Sterling and Gibson’s characters confront deterioration with various strategies. Scientific discoveries and bizarre realms in cyberspace storing interactive memories accomplish the task in Sterling’s work. Gibson instead creates a meta-world of unfathomable artificial intelligence(s) present in something called the matrix which offers a peculiar kind of immortality. The novel brings to mind the Wachowskis’ film The Matrix, in which the reality most humans perceive is simulated by rebellious cyber-machines to control people and use their bodies as an energy source; but, unlike the film’s hero, Neo, the protagonist Case in Neuromancer willingly ‘jacks’ into a different kind of seemingly neutral matrix to connect with and hack databases for illegal gain. At the novel’s outset, Case has lost his talent and is living in miserable urban decay somewhere in Japan. A mysterious agent and his hireling, a ninja-like character, Molly, restore his ability and his health, provided he work on their assignment, which remains obscure until about halfway through the work. At that point, Case’s characterization begins to accumulate depth, just as the novel begins to make a little sense. He forms attachments and delves into his own psyche through his encounters with manifestations of two apparently competing AI systems.
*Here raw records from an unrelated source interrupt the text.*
-- ==== Sys2Proof/Laws/Exec.lean ====
section
/-! SUPPORT. What executing an instruction can do, said once for every constructor of `Instr`: it always answers a next
state, and either it is an undefined opcode that latches the invalid flag, or it changes nothing beyond the CPU
that a bus write cannot reach, keeps the flag byte's low nibble zero, and owes at most 23 ticks. -/

namespace Sys2Proof.Machine

/-- A change that leaves the interrupt and halt-quirk bits alone, keeps the flag byte's low nibble zero, and reaches
nothing outside the CPU that a bus write does not. -/
structure Quiet (s t : State) : Prop where
  keeps : StoreKeeps s t
  flagsLow : s.cpu.f &&& 0x0F#8 = 0#8 → t.cpu.f &&& 0x0F#8 = 0#8
  ime : t.cpu.ime = s.cpu.ime
  haltBug : t.cpu.haltBug = s.cpu.haltBug
  eiPending : t.cpu.eiPending = s.cpu.eiPending

theorem Quiet.refl (s : State) : Quiet s s := ⟨.refl s, id, rfl, rfl, rfl⟩

theorem Quiet.trans {s t u : State} (h : Quiet s t) (k : Quiet t u) : Quiet s u :=
  ⟨h.keeps.trans k.keeps, fun hs => k.flagsLow (h.flagsLow hs), k.ime.trans h.ime, k.haltBug.trans h.haltBug,
    k.eiPending.trans h.eiPending⟩

theorem quiet_setReg (s : State) (r : Reg) (v : Byte) : Quiet s (s.setReg r v) :=
  ⟨.of_eq (by simp) (by simp) (by simp) (by simp), by simp, by simp, by simp, by simp⟩

theorem quiet_setSp (s : State) (v : Word) : Quiet s (s.setSp v) := ⟨.of_eq rfl rfl rfl rfl, id, rfl, rfl, rfl⟩

theorem quiet_setPc (s : State) (v : Word) : Quiet s (s.setPc v) := ⟨.of_eq rfl rfl rfl rfl, id, rfl, rfl, rfl⟩

theorem quiet_setHl (s : State) (v : Word) : Quiet s (s.setHl v) := ⟨.of_eq rfl rfl rfl rfl, id, rfl, rfl, rfl⟩

theorem quiet_popState (s : State) : Quiet s (popState s) := ⟨.of_eq rfl rfl rfl rfl, id, rfl, rfl, rfl⟩

theorem quiet_setFlags (s : State) (x : Flags) : Quiet s (s.setFlags x) :=
  ⟨.of_eq rfl rfl rfl rfl, fun _ => x.pack_low, rfl, rfl, rfl⟩

theorem quiet_busWrite (s : State) (a : Word) (v : Byte) : Quiet s (busWrite s a v) :=
  ⟨busWrite_keeps s a v, by simp, by simp, by simp, by simp⟩

theorem quiet_push16 (s : State) (v : Word) : Quiet s (push16 s v) :=
  ⟨push16_keeps s v, by simp, by simp, by simp, by simp⟩

theorem quiet_writeSlot (s : State) (x : Slot) (v : Byte) : Quiet s (writeSlot s x v) := by
  have h := writeSlot_control s x v
  exact ⟨writeSlot_keeps s x v, by rw [h.1]; exact id, h.2.1, h.2.2.1, h.2.2.2.1⟩

theorem quiet_writePair (s : State) (p : Pair) (v : Word) : Quiet s (writePair s p v) := by
  refine ⟨writePair_keeps s p v, ?_, ?_, ?_, ?_⟩ <;> cases p <;> first | exact id | rfl

theorem quiet_writeStackPair (s : State) (p : StackPair) (v : Word) : Quiet s (writeStackPair s p v) := by
  refine ⟨writeStackPair_keeps s p v, ?_, ?_, ?_, ?_⟩ <;> cases p <;> try first | exact id | rfl
  intro _
  show loByte v &&& 0xF0#8 &&& 0x0F#8 = 0#8
  rw [BitVec.and_assoc]
  exact BitVec.and_zero

/-- What every instruction but the undefined opcodes leaves. -/
structure Ran (s t : State) : Prop where
  keeps : StoreKeeps s t
  wait : t.cpu.wait ≤ 23
  flagsLow : s.cpu.f &&& 0x0F#8 = 0#8 → t.cpu.f &&& 0x0F#8 = 0#8
  haltBug : t.cpu.haltBug = true → s.cpu.haltBug = true ∨ t.cpu.ime = false
  eiPending : t.cpu.eiPending = true → s.cpu.eiPending = true ∨ s.cfg.eiDelay = .one

/-- The result is a next state that `Ran` describes. -/
def Runs (s : State) (r : Result) : Prop := ∃ t, r = .next t ∧ Ran s t

/-- The end of an instruction of at most 24 ticks whose effect is quiet. -/
theorem runs_finish {s t : State} {cost : Nat} (hc : cost ≤ 24) (h : Quiet s t) : Runs s (finish cost t) := by
  refine ⟨_, rfl, h.keeps.trans (.of_eq rfl rfl rfl rfl), ?_, h.flagsLow, ?_, ?_⟩
  · show cost - 1 ≤ 23
    omega
  · intro hb; exact .inl (h.haltBug ▸ hb)
  · intro he; exact .inl (h.eiPending ▸ he)

theorem slotCost_le (x : Slot) : slotCost x ≤ 4 := by cases x <;> simp [slotCost]

/-! ## Loads -/

theorem opLd_runs (d x : Slot) (s : State) : Runs s (opLd d x s) :=
  runs_finish (by have := slotCost_le d; have := slotCost_le x; omega) (quiet_writeSlot _ _ _)

theorem opLdImm_runs (d : Slot) (n : Byte) (s : State) : Runs s (opLdImm d n s) :=
  runs_finish (by have := slotCost_le d; omega) (quiet_writeSlot _ _ _)

theorem opStoreA_runs (a : Word) (cost : Nat) (hc : cost ≤ 24) (s : State) : Runs s (opStoreA a cost s) :=
  runs_finish hc (quiet_busWrite _ _ _)

theorem opLoadA_runs (a : Word) (cost : Nat) (hc : cost ≤ 24) (s : State) : Runs s (opLoadA a cost s) :=
  runs_finish hc (quiet_setReg _ _ _)

theorem opStoreAStep_runs (d : Word) (s : State) : Runs s (opStoreAStep d s) :=
  runs_finish (by omega) ((quiet_busWrite _ _ _).trans (quiet_setHl _ _))

theorem opLoadAStep_runs (d : Word) (s : State) : Runs s (opLoadAStep d s) :=
  runs_finish (by omega) ((quiet_setReg _ _ _).trans (quiet_setHl _ _))

theorem opLdPair_runs (p : Pair) (nn : Word) (s : State) : Runs s (opLdPair p nn s) :=
  runs_finish (by omega) (quiet_writePair _ _ _)

theorem opStoreSp_runs (nn : Word) (s : State) : Runs s (opStoreSp nn s) :=
  runs_finish (by omega) ((quiet_busWrite _ _ _).trans (quiet_busWrite _ _ _))

theorem opLdSpHl_runs (s : State) : Runs s (opLdSpHl s) := runs_finish (by omega) (quiet_setSp _ _)

theorem opLdHlSp_runs (e : Byte) (s : State) : Runs s (opLdHlSp e s) :=
  runs_finish (by omega) ((quiet_setFlags _ _).trans (quiet_setHl _ _))

theorem opPush_runs (p : StackPair) (s : State) : Runs s (opPush p s) := runs_finish (by omega) (quiet_push16 _ _)

theorem opPop_runs (p : StackPair) (s : State) : Runs s (opPop p s) :=
  runs_finish (by omega) ((quiet_popState s).trans (quiet_writeStackPair _ _ _))

/-! ## Arithmetic -/

theorem opInc_runs (x : Slot) (s : State) : Runs s (opInc x s) :=
  runs_finish (by have := slotCost_le x; omega) ((quiet_setFlags _ _).trans (quiet_writeSlot _ _ _))

theorem opDec_runs (x : Slot) (s : State) : Runs s (opDec x s) :=
  runs_finish (by have := slotCost_le x; omega) ((quiet_setFlags _ _).trans (quiet_writeSlot _ _ _))

theorem opIncPair_runs (p : Pair) (s : State) : Runs s (opIncPair p s) :=
  runs_finish (by omega) (quiet_writePair _ _ _)

theorem opDecPair_runs (p : Pair) (s : State) : Runs s (opDecPair p s) :=
  runs_finish (by omega) (quiet_writePair _ _ _)

theorem opAddHl_runs (p : Pair) (s : State) : Runs s (opAddHl p s) :=
  runs_finish (by omega) ((quiet_setFlags _ _).trans (quiet_setHl _ _))

theorem opAddSp_runs (e : Byte) (s : State) : Runs s (opAddSp e s) :=
  runs_finish (by omega) ((quiet_setFlags _ _).trans (quiet_setSp _ _))

theorem quiet_aluWith (op : AluOp) (v : Byte) (s : State) : Quiet s (aluWith op v s) := by
  unfold aluWith
  exact (quiet_setFlags _ _).trans (quiet_setReg _ _ _)

theorem opAlu_runs (op : AluOp) (x : Slot) (s : State) : Runs s (opAlu op x s) :=
  runs_finish (by have := slotCost_le x; omega) (quiet_aluWith _ _ _)

theorem opAluImm_runs (op : AluOp) (n : Byte) (s : State) : Runs s (opAluImm op n s) :=
  runs_finish (by omega) (quiet_aluWith _ _ _)

theorem opRotA_runs (op : RotOp) (s : State) : Runs s (opRotA op s) :=
  runs_finish (by omega) ((quiet_setFlags _ _).trans (quiet_setReg _ _ _))

theorem opDaa_runs (s : State) : Runs s (opDaa s) :=
  runs_finish (by omega) ((quiet_setFlags _ _).trans (quiet_setReg _ _ _))

theorem opCpl_runs (s : State) : Runs s (opCpl s) :=
  runs_finish (by omega) ((quiet_setFlags _ _).trans (quiet_setReg _ _ _))

theorem opScf_runs (s : State) : Runs s (opScf s) := runs_finish (by omega) (quiet_setFlags _ _)

theorem opCcf_runs (s : State) : Runs s (opCcf s) := runs_finish (by omega) (quiet_setFlags _ _)

theorem opRot_runs (op : RotOp) (x : Slot) (s : State) : Runs s (opRot op x s) :=
  runs_finish (by have := slotCost_le x; omega) ((quiet_setFlags _ _).trans (quiet_writeSlot _ _ _))

theorem opBit_runs (b : Nat) (x : Slot) (s : State) : Runs s (opBit b x s) :=
  runs_finish (by have := slotCost_le x; omega) (quiet_setFlags _ _)

theorem opRes_runs (b : Nat) (x : Slot) (s : State) : Runs s (opRes b x s) :=
  runs_finish (by have := slotCost_le x; omega) (quiet_writeSlot _ _ _)

theorem opSet_runs (b : Nat) (x : Slot) (s : State) : Runs s (opSet b x s) :=
  runs_finish (by have := slotCost_le x; omega) (quiet_writeSlot _ _ _)

theorem quiet_fetch8State (s : State) : Quiet s (fetch8State s) := quiet_setPc _ _

/-- A quiet change before a result that runs. -/
theorem Runs.after {s t : State} {r : Result} (h : Quiet s t) (hr : Runs t r) : Runs s r := by
  obtain ⟨u, rfl, k⟩ := hr
  refine ⟨u, rfl, h.keeps.trans k.keeps, k.wait, fun hs => k.flagsLow (h.flagsLow hs), fun hb => ?_, fun he => ?_⟩
  · exact h.haltBug ▸ k.haltBug hb
  · rw [← h.eiPending, ← h.keeps.cfg]; exact k.eiPending he

theorem opExtended_runs (op2 : Byte) (s : State) : Runs s (opExtended op2 s) := by
  unfold opExtended
  split
  · exact opRot_runs _ _ _
  · exact opBit_runs _ _ _
  · exact opRes_runs _ _ _
  · exact opSet_runs _ _ _

theorem opPrefix_runs (s : State) : Runs s (opPrefix s) :=
  Runs.after (quiet_fetch8State s) (opExtended_runs _ _)

/-! ## Control flow and system -/

theorem opJr_runs (e : Byte) (s : State) : Runs s (opJr e s) := runs_finish (by omega) (quiet_setPc _ _)

theorem opJrCond_runs (cc : Cond) (e : Byte) (s : State) : Runs s (opJrCond cc e s) := by
  unfold opJrCond
  split
  · exact runs_finish (by omega) (quiet_setPc _ _)
  · exact runs_finish (by omega) (.refl s)

theorem opJp_runs (nn : Word) (s : State) : Runs s (opJp nn s) := runs_finish (by omega) (quiet_setPc _ _)

theorem opJpCond_runs (cc : Cond) (nn : Word) (s : State) : Runs s (opJpCond cc nn s) := by
  unfold opJpCond
  split
  · exact runs_finish (by omega) (quiet_setPc _ _)
  · exact runs_finish (by omega) (.refl s)

theorem opJpHl_runs (s : State) : Runs s (opJpHl s) := runs_finish (by omega) (quiet_setPc _ _)

theorem quiet_callTo (nn : Word) (s : State) : Quiet s (callTo nn s) := (quiet_push16 _ _).trans (quiet_setPc _ _)

theorem quiet_returnTo (s : State) : Quiet s (returnTo s) := (quiet_popState s).trans (quiet_setPc _ _)

theorem opCall_runs (nn : Word) (s : State) : Runs s (opCall nn s) := runs_finish (by omega) (quiet_callTo _ _)

theorem opCallCond_runs (cc : Cond) (nn : Word) (s : State) : Runs s (opCallCond cc nn s) := by
  unfold opCallCond
  split
  · exact runs_finish (by omega) (quiet_callTo _ _)
  · exact runs_finish (by omega) (.refl s)

theorem opRet_runs (s : State) : Runs s (opRet s) := runs_finish (by omega) (quiet_returnTo _)

theorem opRetCond_runs (cc : Cond) (s : State) : Runs s (opRetCond cc s) := by
  unfold opRetCond
  split
  · exact runs_finish (by omega) (quiet_returnTo _)
  · exact runs_finish (by omega) (.refl s)

theorem opRst_runs (t : Word) (s : State) : Runs s (opRst t s) := runs_finish (by omega) (quiet_callTo _ _)

/-- The end of an instruction that changes the CPU only and leaves `F`, the halt quirk and a delayed `EI` alone. -/
theorem runs_control {s t : State} {cost : Nat} (hc : cost ≤ 24) (h : StoreKeeps s t) (hf : t.cpu.f = s.cpu.f)
    (hb : t.cpu.haltBug = true → s.cpu.haltBug = true ∨ t.cpu.ime = false)
    (he : t.cpu.eiPending = true → s.cpu.eiPending = true ∨ s.cfg.eiDelay = .one) :
    Runs s (finish cost t) := by
  refine ⟨_, rfl, h.trans (.of_eq rfl rfl rfl rfl), ?_, by show _ → t.cpu.f &&& _ = _; rw [hf]; exact id, hb, he⟩
  show cost - 1 ≤ 23
  omega

theorem opReti_runs (s : State) : Runs s (opReti s) :=
  runs_control (by omega) (.of_eq rfl rfl rfl rfl) rfl .inl .inl

theorem opDi_runs (s : State) : Runs s (opDi s) :=
  runs_control (by omega) (.of_eq rfl rfl rfl rfl) rfl .inl .inl

theorem opEi_runs (s : State) : Runs s (opEi s) := by
  unfold opEi
  split
  · exact runs_control (by omega) (.of_eq rfl rfl rfl rfl) rfl .inl .inl
  · exact runs_control (by omega) (.of_eq rfl rfl rfl rfl) rfl .inl fun _ => .inr ‹_›

theorem opNop_runs (s : State) : Runs s (opNop s) := runs_finish (by omega) (.refl s)

theorem opHalt_runs (s : State) : Runs s (opHalt s) := by
  unfold opHalt
  split
  · rename_i h
    refine runs_control (by omega) (.of_eq rfl rfl rfl rfl) rfl (fun _ => .inr ?_) .inl
    show s.cpu.ime = false
    simp only [Bool.and_eq_true, Bool.not_eq_true'] at h
    exact h.1
  · exact runs_control (by omega) (.of_eq rfl rfl rfl rfl) rfl .inl .inl

theorem opStop_runs (s : State) : Runs s (opStop s) :=
  runs_control (by omega) (.of_eq rfl rfl rfl rfl) rfl .inl .inl
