theorem EncodedLength.jrE8 (e : Byte) : EncodedLength.Statement (.jrE8 e) :=
  ⟨_, _, rfl, fun _ => (by decide : 2 = opLength 0x18#8)⟩

theorem EncodedLength.addHlDe : EncodedLength.Statement .addHlDe :=
  ⟨_, _, rfl, fun _ => (by decide : 1 = opLength 0x19#8)⟩

theorem EncodedLength.ldAIndDe : EncodedLength.Statement .ldAIndDe :=
  ⟨_, _, rfl, fun _ => (by decide : 1 = opLength 0x1A#8)⟩

theorem EncodedLength.decDe : EncodedLength.Statement .decDe :=
  ⟨_, _, rfl, fun _ => (by decide : 1 = opLength 0x1B#8)⟩

theorem EncodedLength.incE : EncodedLength.Statement .incE :=
  ⟨_, _, rfl, fun _ => (by decide : 1 = opLength 0x1C#8)⟩

theorem EncodedLength.decE : EncodedLength.Statement .decE :=
  ⟨_, _, rfl, fun _ => (by decide : 1 = opLength 0x1D#8)⟩

theorem EncodedLength.ldEN8 (n : Byte) : EncodedLength.Statement (.ldEN8 n) :=
  ⟨_, _, rfl, fun _ => (by decide : 2 = opLength 0x1E#8)⟩

theorem EncodedLength.rra : EncodedLength.Statement .rra :=
  ⟨_, _, rfl, fun _ => (by decide : 1 = opLength 0x1F#8)⟩

theorem EncodedLength.jrNzE8 (e : Byte) : EncodedLength.Statement (.jrNzE8 e) :=
  ⟨_, _, rfl, fun _ => (by decide : 2 = opLength 0x20#8)⟩

theorem EncodedLength.ldHlN16 (nn : Word) : EncodedLength.Statement (.ldHlN16 nn) :=
  ⟨_, _, rfl, fun _ => (by decide : 3 = opLength 0x21#8)⟩

theorem EncodedLength.ldIndHlIncA : EncodedLength.Statement .ldIndHlIncA :=
  ⟨_, _, rfl, fun _ => (by decide : 1 = opLength 0x22#8)⟩

theorem EncodedLength.incHl : EncodedLength.Statement .incHl :=
  ⟨_, _, rfl, fun _ => (by decide : 1 = opLength 0x23#8)⟩

theorem EncodedLength.incH : EncodedLength.Statement .incH :=
  ⟨_, _, rfl, fun _ => (by decide : 1 = opLength 0x24#8)⟩

theorem EncodedLength.decH : EncodedLength.Statement .decH :=
  ⟨_, _, rfl, fun _ => (by decide : 1 = opLength 0x25#8)⟩

theorem EncodedLength.ldHN8 (n : Byte) : EncodedLength.Statement (.ldHN8 n) :=
  ⟨_, _, rfl, fun _ => (by decide : 2 = opLength 0x26#8)⟩

theorem EncodedLength.daa : EncodedLength.Statement .daa :=
  ⟨_, _, rfl, fun _ => (by decide : 1 = opLength 0x27#8)⟩

theorem EncodedLength.jrZE8 (e : Byte) : EncodedLength.Statement (.jrZE8 e) :=
  ⟨_, _, rfl, fun _ => (by decide : 2 = opLength 0x28#8)⟩

theorem EncodedLength.addHlHl : EncodedLength.Statement .addHlHl :=
  ⟨_, _, rfl, fun _ => (by decide : 1 = opLength 0x29#8)⟩

theorem EncodedLength.ldAIndHlInc : EncodedLength.Statement .ldAIndHlInc :=
  ⟨_, _, rfl, fun _ => (by decide : 1 = opLength 0x2A#8)⟩

theorem EncodedLength.decHl : EncodedLength.Statement .decHl :=
  ⟨_, _, rfl, fun _ => (by decide : 1 = opLength 0x2B#8)⟩

theorem EncodedLength.incL : EncodedLength.Statement .incL :=
  ⟨_, _, rfl, fun _ => (by decide : 1 = opLength 0x2C#8)⟩

theorem EncodedLength.decL : EncodedLength.Statement .decL :=
  ⟨_, _, rfl, fun _ => (by decide : 1 = opLength 0x2D#8)⟩

theorem EncodedLength.ldLN8 (n : Byte) : EncodedLength.Statement (.ldLN8 n) :=
  ⟨_, _, rfl, fun _ => (by decide : 2 = opLength 0x2E#8)⟩

theorem EncodedLength.cpl : EncodedLength.Statement .cpl :=
  ⟨_, _, rfl, fun _ => (by decide : 1 = opLength 0x2F#8)⟩

theorem EncodedLength.jrNcE8 (e : Byte) : EncodedLength.Statement (.jrNcE8 e) :=
  ⟨_, _, rfl, fun _ => (by decide : 2 = opLength 0x30#8)⟩

theorem EncodedLength.ldSpN16 (nn : Word) : EncodedLength.Statement (.ldSpN16 nn) :=
  ⟨_, _, rfl, fun _ => (by decide : 3 = opLength 0x31#8)⟩

theorem EncodedLength.ldIndHlDecA : EncodedLength.Statement .ldIndHlDecA :=
  ⟨_, _, rfl, fun _ => (by decide : 1 = opLength 0x32#8)⟩

theorem EncodedLength.incSp : EncodedLength.Statement .incSp :=
  ⟨_, _, rfl, fun _ => (by decide : 1 = opLength 0x33#8)⟩
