theorem encode_decodeX0 (hx : fieldX op = 0) (nn : Word) :
    encode (decodeX0 op (loByte nn) nn) = [op, loByte nn, hiByte nn].take (opLength op) := by
  obtain ⟨y, hy, z, hz, rfl⟩ := exists_ofFields hx
  interval_cases z <;> interval_cases y <;> rfl

/-- Loads between slots and ALU operations on a slot have no operand bytes (R150, R151). -/
theorem opLength_slots (hx : fieldX op = 1 ∨ fieldX op = 2) : opLength op = 1 := by
  revert op
  decide

theorem encode_ld (hx : fieldX op = 1) : encode (.ld (.ofField (fieldY op)) (.ofField (fieldZ op))) = [op] := by
  revert op
  decide

theorem encode_alu (hx : fieldX op = 2) : encode (.alu (.ofField (fieldY op)) (.ofField (fieldZ op))) = [op] := by
  revert op
  decide

/-- Every row but that of `0xCB` is read off; `0xCB` takes its row from the extended table. -/
theorem encode_decodeX3 (hx : fieldX op = 3) (nn : Word) :
    encode (decodeX3 op (loByte nn) nn) = [op, loByte nn, hiByte nn].take (opLength op) := by
  obtain ⟨y, hy, z, hz, rfl⟩ := exists_ofFields hx
  interval_cases z <;> interval_cases y
  any_goals rfl
  exact encode_decodeExt (loByte nn)

end Rows

/-- The selected instruction is encoded by as many of the bytes read as its first byte tells. -/
theorem encode_decodeWindow (op b1 b2 : Byte) :
    encode (decodeWindow op b1 b2) = [op, b1, b2].take (opLength op) := by
  unfold decodeWindow
  split
  next hx => simpa only [loByte_mkWord, hiByte_mkWord] using encode_decodeX0 hx (mkWord b2 b1)
  next hx => rw [encode_ld hx, opLength_slots (.inl hx), List.take_succ_cons, List.take_zero]
  next hx => rw [encode_alu hx, opLength_slots (.inr hx), List.take_succ_cons, List.take_zero]
  next not0 not1 not2 =>
    have hx : fieldX op = 3 := by
      have lt := fieldX_lt op
      have ne : fieldX op ≠ 0 ∧ fieldX op ≠ 1 ∧ fieldX op ≠ 2 := ⟨not0, not1, not2⟩
      omega
    simpa only [loByte_mkWord, hiByte_mkWord] using encode_decodeX3 hx (mkWord b2 b1)

/-! ## The length, told from the first byte alone (R154) -/

theorem opLength_le_three (op : Byte) : opLength op ≤ 3 := by
  rcases opLength_cases op with h | h | h <;> simp [h]

theorem length_encode_decodeWindow (op b1 b2 : Byte) : (encode (decodeWindow op b1 b2)).length = opLength op := by
  rw [encode_decodeWindow, List.length_take]
  exact Nat.min_eq_left (opLength_le_three op)

/-- What is decoded at a first byte of length `n`, when two more bytes are there: an instruction of `n` bytes. -/
theorem decode_of_opLength_eq {op : Byte} {n : Nat} (hn : opLength op = n) (b1 b2 : Byte) (rest : List Byte) :
    decode (op :: b1 :: b2 :: rest) = .ok (decodeWindow op b1 b2, (b1 :: b2 :: rest).drop (n - 1)) ∧
      (encode (decodeWindow op b1 b2)).length = n := by
  subst hn
  have enough : opLength op ≤ (b1 :: b2 :: rest).length + 1 := by
    have := opLength_le_three op
    simp only [List.length_cons]
    omega
  exact ⟨decode_of_length op _ enough, length_encode_decodeWindow op b1 b2⟩
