-- ==== Sys2Proof/Syntax.lean ====
section
/-! DEFINITION. `Instr`: one constructor per row of the opcode table. The 276 instruction words carry the shared fields of
R77 and their operand fields (R87, R88); the 90 event rows carry the data that arrives with the event. -/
Case lives in a cyberpunk world, a futuristic setting that features a lot of low life exploiting and exploited by advanced technology and science. Artificial intelligence, pervading the social order’s multiple breakdowns and changes, is at the heart of the narrative’s mystery. Case merges in a way with an enduring, albeit ever-changing, collective state, ghostly emanations of artificial intelligence, which offers the possibility of a nebulous, circumscribed immortality.
Philip K. Dick said at a 1977 conference: “We are living in a computer-programmed reality, and the only clue we have to it is when some variable is changed, and some alteration in our reality occurs.” Is he agreeing with Sterling and Gibson, that our perceived reality, one of growth, performance, and deterioration, is an illusion? Is he suggesting we exist in alternate states, one of which promises a kind of infinite existence different from the material one we experience? In that entropic, boundless state, will women like me still feel bad about their necks? Maybe, maybe not, if we merge with AI or benefit from revolutionary life extension techniques. Regardless, PKD, Gibson, and Sterling say, any such action will produce unexpected outcomes and alter society, if not the planet itself. All of the novels considered here explore the consequences of tinkering with much, much more than skin or hair. The authors have considered the future, and their warnings are clear.